Judge of the Supreme Court
- In office 26 March 1990 – 17 April 1999
- Nominated by: Government of Ireland
- Appointed by: Patrick Hillery

Personal details
- Born: 20 January 1938 Killarney, County Kerry, Ireland
- Died: 5 August 2026 (aged 88) Cahersiveen, County Kerry, Ireland
- Spouse: Kathleen O'Flaherty
- Children: 4
- Education: University College Dublin; King's Inns;

= Hugh O'Flaherty (judge) =

Irish judge and barrister (1938–2026)

Hugh James O'Flaherty (20 January 1938 – 5 August 2026) was an Irish judge and barrister who served as a judge of the Supreme Court from 1990 to 1999.

==Life and career==
Hugh James O'Flaherty was born in Killarney, County Kerry on 20 January 1938. He was educated at University College Dublin, and the King's Inns. He was called to the Bar in 1959 and became a Senior Counsel in 1976. He was appointed to the Supreme Court in 1990, directly from the bar. He was later elected as a bencher of the King's Inns. He retired from the Supreme Court in 1999, following the Philip Sheedy affair.
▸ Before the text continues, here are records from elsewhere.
-- ==== Sys2Proof/Tests/Slice0.lean ====
section
/-! SUPPORT. Tests: well-formedness, decoding, the spec's vectors (95_test_vectors.md) one step at a time, and for every statement
that has hypotheses a concrete state and operands that meet them. -/

namespace Sys2Proof.Tests

open Sys2Proof.Machine

/-! ### Helpers -/

/-- The source's example frame. -/
def F : Buffer := [0xB2, 0x9D, 0x1A, 0x4E, 0xA7, 0x58, 0xEA, 0x5E]

/-- The frame shape. -/
def SH : List Nat := [3, 7, 18, 18, 18]

/-- The newest response of an outcome. -/
def answer : Host.Outcome State Fault Refusal → Option Response
  | .next t => t.responses.head?
  | .fault _ => none
  | .refused _ => none

/-- The refusal of an outcome. -/
def refusal : Host.Outcome State Fault Refusal → Option Refusal
  | .next _ => none
  | .fault _ => none
  | .refused r => some r

/-- The next state of an outcome. -/
def after : Host.Outcome State Fault Refusal → Option State
  | .next t => some t
  | .fault _ => none
  | .refused _ => none

/-- What one step from reset answers a table word. -/
def first (w : Nat) : Option Response := answer (step (State.reset.withFetchWord 8 w))

/-- A caller that holds the frame as its buffer 1 and issues the requests. -/
def caller (rs : List Request) : State := { State.reset with mem := [(1, F)], pending := rs }

/-- An instance with small ports. -/
def ports : Config := { Config.default with lMax := some 8, idxW := some 7, shapeMax := some 5, nameMax := some 5 }

/-- That instance after reset. -/
def small : State := State.resetWith ports

/-! ### Well-formedness: an ill-formed term for each check -/

theorem test_wf_readBits : (Instr.readBits [] 0 31).wf = true ∧ (Instr.readBits [] 0 32).wf = false := by decide
theorem test_wf_setBits : (Instr.setBits [] 0 0 32).wf = true ∧ (Instr.setBits [] 0 0 33).wf = false := by decide
theorem test_wf_zero_entry : (Instr.readSegments [] [3, 1]).wf = true ∧ (Instr.readSegments [] [3, 0]).wf = false := by decide
theorem test_wf_wide_entry : (Instr.readSegments [] [32]).wf = true ∧ (Instr.readSegments [] [33]).wf = false := by decide
theorem test_wf_write_shape : (Instr.writeSegments [] [0] []).wf = false ∧ (Instr.writeSegments [] [33] []).wf = false := by
  decide
theorem test_wf_too_many_values :
    (Instr.writeSegments [] [4] [1]).wf = true ∧ (Instr.writeSegments [] [4] [1, 2]).wf = false := by decide
theorem test_wf_config_codes :
    ({ Config.default with typeTable := [(2, Config.stateName), (2, [0x41])] } : Config).wf = false := by decide
theorem test_wf_config_names :
    ({ Config.default with typeTable := [(2, Config.stateName), (3, Config.stateName)] } : Config).wf = false := by decide
theorem test_wf_config_empty_name :
    ({ Config.default with typeTable := [(2, Config.stateName), (3, [])] } : Config).wf = false := by decide
theorem test_wf_config_no_state : ({ Config.default with typeTable := [(3, [0x41])] } : Config).wf = false := by decide
theorem test_wf_config_default : Config.default.wf = true ∧ ports.wf = true := by decide
theorem test_wf_memory_order : Memory.wf [(1, F), (2, [0])] = true ∧ Memory.wf [(2, F), (1, [0])] = false := by decide
theorem test_wf_memory_empty : Memory.wf [(1, [])] = false := by decide

/-! ### Decoding: the selector word of each row of R70's table, and the words R72 reserves -/

theorem test_decode_readBits : decodeTableWord 8 0b0000 = some (.readBits [] 0 0) := by decide
theorem test_decode_setBits : decodeTableWord 8 0b0001 = some (.setBits [] 0 0 0) := by decide
theorem test_decode_readSegments : decodeTableWord 8 0b0010 = some (.readSegments [] []) := by decide
theorem test_decode_writeSegments : decodeTableWord 8 0b0011 = some (.writeSegments [] [] []) := by decide
theorem test_decode_decodeFloat18 : decodeTableWord 8 0b0100 = some (.decodeFloat18 0) := by decide
theorem test_decode_encodeFloat18 : decodeTableWord 8 0b0101 = some (.encodeFloat18 0) := by decide
theorem test_decode_readPacket : decodeTableWord 8 0b0110 = some (.readPacket []) := by decide
theorem test_decode_writePacket : decodeTableWord 8 0b0111 = some (.writePacket ⟨0, 0, 0, 0, 0⟩) := by decide
theorem test_decode_typeToString : decodeTableWord 8 0b1000 = some (.typeToString 0) := by decide
theorem test_decode_stringToType : decodeTableWord 8 0b1001 = some (.stringToType []) := by decide
theorem test_decode_reserved :
    [0xA, 0xB, 0xC, 0xD, 0xE, 0xF].map (decodeTableWord 8) = [none, none, none, none, none, none] := by decide
theorem test_decode_operands : decode 0x1 { buf := [1], value := 2, offset := 3, width := 4, a := 5, b := 6 } =
    .ok (.setBits [1] 2 3 4) := by decide

/-! ### The first step after reset runs the word that withFetchWord places -/

theorem test_first_steps : [0, 1, 2, 3, 4].map first =
    [some (.result 0), some (.buffer []), some (.values []), some (.buffer []), some (.value 0x38000000)] := by decide +kernel
theorem test_first_steps_more : [5, 6, 7, 8, 9].map first =
    [some (.code 0), some (.packet ⟨0, 0, 0x38000000, 0x38000000, 0x38000000⟩), some (.buffer [0, 0, 0, 0, 0, 0, 0, 0]),
      some (.typeName false []), some (.typeCode false 0)] := by decide +kernel
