-- ==== Sys2Proof/Word.lean ====
section
/-! DEFINITION. The byte and the 16-bit half word of the block, and byte strings (00_scope.md R8, R9). -/

namespace Sys2Proof

/-- A byte: 8 bits (R8). -/
abbrev Byte := BitVec 8

/-- A 16-bit value: the token and the signature (R22). -/
abbrev Half := BitVec 16

/-- A byte string (R9): byte 0 is the byte that goes first. -/
abbrev Bytes := List Byte

/-- `v[7:0]` of a 16-bit value. -/
def Half.lo (h : Half) : Byte := h.extractLsb' 0 8

/-- `v[15:8]` of a 16-bit value. -/
def Half.hi (h : Half) : Byte := h.extractLsb' 8 8

/-- `{hi, lo}`, with `hi` most significant (R8). -/
def Half.mk (hi lo : Byte) : Half := hi ++ lo

end Sys2Proof
end

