/-- R182, R187: the end of an attempt's poll cycle. With the mark set, POST_MESSAGE consumes it and succeeds. Without it the
attempt counter goes up; up to the bound the same frame is sent again, and above it the command fails. So a unicast POST_MESSAGE
that sees no ACK in `j` passes, `j` within the bound, and in the next one reads a burst of one ACK for this node from the
recipient, succeeds after exactly `j + 1` transmissions (R189). The radio answers each spin at the first read. -/
def Obligations.PassEndsInSuccessRetryOrFailure : Prop :=
  (∀ s ovf, s.resetPin = false → s.todo = [.endCycle .post ovf] → s.ackSeen = true →
    step s = .next { s with
      engState := .receiving, ackSeen := false, awaitValid := false, busy := false, todo := []
      rsp := some ⟨true, .ok, .nothing⟩, hist := s.hist ++ [.response ⟨true, .ok, .nothing⟩] }) ∧
  (∀ s ovf, s.resetPin = false → s.todo = [.endCycle .post ovf] → s.ackSeen = false →
    (s.latch.maxRetriesR < s.attempt + 1 →
      step s = .next { s with
        engState := .receiving, attempt := s.attempt + 1, awaitValid := false, busy := false, todo := []
        rsp := some ⟨false, .deliveryFail, .nothing⟩
        hist := s.hist ++ [.raised (.deliveryFailure s.latch.opRecipient (s.attempt + 1)),
          .response ⟨false, .deliveryFail, .nothing⟩] }) ∧
    (∀ B, s.attempt + 1 ≤ s.latch.maxRetriesR → memRead s .tx 0 s.txLen = .ok B →
      step s = .next { s with
        engState := .transmitting, attempt := s.attempt + 1, todo := transmitActs s.cfg B ++ [.afterTransmit] })) ∧
  ∀ s r m n d k j done armed b A x y more moreLine moreFifo, s.resetPin = false → s.fault = false → s.engState ≠ .idle →
    s.todo = [] → s.radioCompletes → s.cfg.wf = true → r ≠ 0 → d.length = 32 → n.toNat ≤ 32 → j ≤ k →
    awaitedState s .txDone done = true → awaitedState s .rxArmed armed = true →
    s.env.regs = (List.replicate (j + 1) [done, armed]).flatten ++ b :: more →
    s.env.line = List.replicate j false ++ true :: moreLine →
    s.cfg.rxCountDecode b = (false, 8) → A = encode s.cfg (.frameAck s.deviceAddress r s.messageSignature) →
    s.env.fifo = A ++ x :: y :: moreFifo →
    ∃ t u, exec (.postMessage r m n d k) s = .next t ∧ run (12 * j + 20) t = .next u ∧
      u.rsp = some ⟨true, .ok, .nothing⟩ ∧ u.busy = false ∧ u.engState = .receiving ∧ u.awaitValid = false ∧
      u.ackSeen = false ∧ u.attempt = j ∧ u.todo = [] ∧ queueContents u = queueContents s ∧
      u.hist = s.hist ++ [.accepted 3] ++
        (List.replicate j
          (transmitEvents s.cfg (encodeMsg s.cfg r s.deviceAddress s.messageSignature m n d) done armed ++
            [.wait 300, .lineSample false])).flatten ++
        transmitEvents s.cfg (encodeMsg s.cfg r s.deviceAddress s.messageSignature m n d) done armed ++
        [.wait 300, .lineSample true, .readReg s.cfg.radio.regRxbytes b,
          .readBurst s.cfg.radio.cmdRxfifo 8 (A ++ [x, y]), .response ⟨true, .ok, .nothing⟩] ∧
      attemptsIn s.cfg u.hist = attemptsIn s.cfg s.hist + (j + 1)

/-- R27, R184: nothing between attempts writes `txBuf`: only the acceptance of a command does. -/
def Obligations.TransmitBufferIsStableWithinACommand : Prop :=
  ∀ s t, ControlOk s → s.resetPin = false → s.todo ≠ [] → step s = .next t → t.txBuf = s.txBuf ∧ t.txLen = s.txLen

/-- R188, R13: WaitWindow is always enabled and changes no modelled state but the timer, which has run to zero. -/
def Obligations.WaitWindowOnlyWaits : Prop :=
  ∀ s rest, s.resetPin = false → s.todo = .wait :: rest →
    step s = .next { s with todo := rest, winTimer := 0, hist := s.hist ++ [.wait 300] }

/-! ## Whole-machine rules and invariants -/

/-- R29, R60: a write to a space changes no byte of another space, and in its own only the bytes written. -/
def Obligations.WritesDoNotAlias : Prop :=
  ∀ s t sp a bs, memWrite s sp a bs = .ok t →
    (∀ sp' x, sp' ≠ sp → readByte t sp' x = readByte s sp' x) ∧
    (∀ x, x < a ∨ a + bs.length ≤ x → readByte t sp x = readByte s sp x) ∧
    (∀ k, (h : k < bs.length) → readByte t sp (a + k) = some bs[k]) ∧
    t = s.setMemory sp (t.memory sp)

/-- R7, R15: no step changes the parameters. -/
def Obligations.StepKeepsTheParameters : Prop :=
  ∀ s t, step s = .next t → t.cfg = s.cfg

/-- R195: `engState` changes only as the transition table says. -/
def Obligations.EngineFollowsItsTransitions : Prop :=
  ∀ s t, ControlOk s → s.resetPin = false → step s = .next t → s.engState.mayFollow t.engState = true

/-- R245(g): nothing but a Push of a received frame, GET_MESSAGE and reset changes the queue. -/
def Obligations.OnlyPushAndPullChangeTheQueue : Prop :=
  ∀ s t, ControlOk s → s.resetPin = false → step s = .next t → (∀ page sd rest, s.todo ≠ .enqueue page sd :: rest) →
    (∀ record others, s.cmdPort = record :: others → s.todo = [] → decode s.cfg .cmd record ≠ .ok .getMessage) →
    t.pages = s.pages ∧ t.occupied = s.occupied ∧ t.nextLink = s.nextLink ∧ t.head = s.head ∧ t.tail = s.tail ∧
      t.count = s.count

/-- R76: the receive buffer changes only where a burst just read is stored. -/
def Obligations.ReceiveBufferIsStableWhileSplit : Prop :=
  ∀ s t, ControlOk s → s.resetPin = false → step s = .next t → t.rxBuf ≠ s.rxBuf → ∃ rest, s.todo = .storeBurst :: rest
After his resignation, O'Flaherty was nominated by Charlie McCreevy, the Minister for Finance, to be Ireland's representative to the European Investment Bank, taking the position of vice-president. This appointment resulted in a public outcry, and was eventually withdrawn by the government.

O'Flaherty died at his residence in Cahersiveen, County Kerry, on 5 August 2026, at the age of 88.